Figure 3. Map showing the overall regional status and trend assessment for polycyclic aromatic hydrocarbon in shellfish. Areas coloured green were below the Environmental Assessment Criteria. Darker grey areas had some data, but insufficient data for a regional assessment. The arrows represent the trend. A horizontal arrow indicates that there are no trends.
Trend assessment
Trends in polycyclic aromatic hydrocarbon concentrations in shellfish were assessed in 4 of the UK biogeographic regions (Figure 3). Concentrations were stable in all 4 regions.
Further information
The Environmental Assessment Criteria (OSPAR Commission, 2009b) was exceeded in 12% of assessments in the Greater North Sea and 8% in the Celtic Seas. Mean regional polycyclic aromatic hydrocarbon concentrations relative to the Environmental Assessment Criteria for each region are shown in Figure 4. Concentrations were below the Environmental Assessment Criteria for all polycyclic aromatic hydrocarbons in all regions and therefore unlikely to result in any adverse effects (Figure 5).

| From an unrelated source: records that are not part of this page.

/-- What the machine answers is the reply of the request's signals. -/
theorem exec_port_reply {i : Instr} {s t : State} (hd : decodeSelect s.req.op = .ok i) (h : exec i s = .next t) :
    ∃ res bs, t = s.reply res bs ∧ s.port.reply = some (res, bs) := by
  have hcode := (decodeSelect_ok hd).1
  cases i with
  | esize => exact ⟨_, _, execEsize_next h, PortIn.reply_of_op_esize (Code.select.inj hcode).symm⟩
  | enc =>
    refine ⟨_, _, execEnc_eq_encReply h, ?_⟩
    rw [PortIn.reply_of_op_enc (Code.select.inj hcode).symm]
    exact congrArg some (encReply_presentedLen s.value s.bufLen s.draws)
  | dsize => exact ⟨_, _, execDsize_next h, PortIn.reply_of_op_dsize (Code.select.inj hcode).symm⟩
  | dec =>
    refine ⟨_, _, execDec_next h, ?_⟩
    rw [PortIn.reply_of_op_dec (Code.select.inj hcode).symm, dec_port]
  | zzenc => exact ⟨_, _, execZzenc_next h, PortIn.reply_of_op_zzenc (Code.select.inj hcode).symm⟩
  | zzdec => exact ⟨_, _, execZzdec_next h, PortIn.reply_of_op_zzdec (Code.select.inj hcode).symm⟩
  | _ => cases hcode

/-! ### The status, result and count lines -/

/-- The status code names the kind of the result, and no result has code 3 (10_state R28). -/
theorem status_iff (res : Result) :
    (res.status = 0 ↔ ∀ e, res ≠ .failure e) ∧ (res.status = 1 ↔ res = .failure .insufficientBuffer) ∧
      (res.status = 2 ↔ res = .failure .overflow) ∧ res.status ≠ 3 := by
  cases res with
  | failure e => cases e <;> simp [Result.status]
  | _ => simp [Result.status]

/-- A driven count of a result in range is in 1 to 9 (10_state R26). -/
theorem count_inRange {res : Result} {n : Nat} (h : res.inRange) (hn : res.count? = some n) : 1 ≤ n ∧ n ≤ 9 := by
  cases res with
  | size m | written m =>
    obtain rfl := Option.some.inj hn
    exact h
  | decoded v m =>
    obtain rfl := Option.some.inj hn
    exact ⟨h.1, h.2.1⟩
  | _ => cases hn

end Sys2Proof.Machine

namespace Sys2Proof.Proofs

open Sys2Proof.Machine

/-- Settles O1: ESIZE's one reply is the size, which the thresholds give (`esize_eq_thresholds`). -/
theorem esizeAnswersThresholdSize : Obligations.EsizeAnswersThresholdSize := by
  intro s
  rw [← esize_eq_thresholds]
  exact ⟨_, rfl, repliedOnly_reply s _⟩

/-- Settles O54: in each row the bounds of the signed ranges are those that doubling (`zzenc_cases`) takes to the bounds
of the size (`esize_cases`). -/
theorem signedSizeTable : Obligations.SignedSizeTable := by
  intro v size lo hi nlo nhi h
  have hsize := esize_cases (Codec.zzenc v)
  have hnumber := zzenc_cases v
  have hlow := v.le_toInt
  have hhigh := v.toInt_lt
  simp only [Claims.signedTable, List.cons_append, List.nil_append, List.mem_cons, List.not_mem_nil, or_false,
    Prod.mk.injEq] at h
  rcases h with h | h | h | h | h | h | h | h | h <;> obtain ⟨rfl, ⟨rfl, rfl⟩, rfl, rfl⟩ := h <;> omega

Figure 4. Status assessment: average polycyclic aromatic hydrocarbon concentration in shellfish in each biogeographic region, relative to Environmental Assessment Criteria (EAC) by compound (with 95% confidence limits). A value of 1 indicates the average concentration is equal to the Environmental Assessment Criteria. Green: statistically significantly below the Environmental Assessment Criteria. PA = phenanthrene, ANT = anthracene, FLU = fluoranthene, PYR = pyrene, BAA = benz[a]anthracene, CHR = chrysene (including triphenylene), BAP = benzo[a]pyrene, BGHIP = benzo[ghi]perylene, ICDP = indeno[123-cd]pyrene.
Figure 5. Status assessment. Average polycyclic aromatic hydrocarbon concentration in shellfish in each biogeographic region, relative to the Environmental Assessment Criteria (EAC) (with 95% confidence limits). A value of 1 indicates the average concentration is equal to the Environmental Assessment Criteria. Green: statistically significantly below the Environmental Assessment Criteria.

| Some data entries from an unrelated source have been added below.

-- ==== Sys2Proof/Machine/Dispatch.lean ====
section
/-! DEFINITION. One arm per instruction of the opcode table, each a direct call of its meaning. -/

namespace Sys2Proof.Machine

def exec (i : Instr) (s : State) : Host.Outcome State Fault Refusal :=
  match i with
  | .frintxM t zd pg zn => Sys2Proof.Machine.execFrintxM t zd pg zn s
  | .frintxZ t zd pg zn => Sys2Proof.Machine.execFrintxZ t zd pg zn s
  | .frintiM t zd pg zn => Sys2Proof.Machine.execFrintiM t zd pg zn s
  | .frintiZ t zd pg zn => Sys2Proof.Machine.execFrintiZ t zd pg zn s
  | .frintaM t zd pg zn => Sys2Proof.Machine.execFrintaM t zd pg zn s
  | .frintaZ t zd pg zn => Sys2Proof.Machine.execFrintaZ t zd pg zn s
  | .frintnM t zd pg zn => Sys2Proof.Machine.execFrintnM t zd pg zn s
  | .frintnZ t zd pg zn => Sys2Proof.Machine.execFrintnZ t zd pg zn s
  | .frintzM t zd pg zn => Sys2Proof.Machine.execFrintzM t zd pg zn s
  | .frintzZ t zd pg zn => Sys2Proof.Machine.execFrintzZ t zd pg zn s
  | .frintmM t zd pg zn => Sys2Proof.Machine.execFrintmM t zd pg zn s
  | .frintmZ t zd pg zn => Sys2Proof.Machine.execFrintmZ t zd pg zn s
  | .frintpM t zd pg zn => Sys2Proof.Machine.execFrintpM t zd pg zn s
  | .frintpZ t zd pg zn => Sys2Proof.Machine.execFrintpZ t zd pg zn s

end Sys2Proof.Machine
end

Mean regional polycyclic aromatic hydrocarbon concentrations relative to the Background Assessment Concentrations (OSPAR Commission, 2009b) are shown in Figure 6. Similar to the sediment polycyclic aromatic hydrocarbon concentrations were lowest in the Minches and West Scotland region. However, individual polycyclic aromatic hydrocarbon concentrations were above Background Assessment Concentrations in all regions. The overall assessment compared to the Background Assessment Concentration across all polycyclic aromatic hydrocarbon is shown in Figure 7. All regions were classed as being above background for polycyclic aromatic hydrocarbons in shellfish.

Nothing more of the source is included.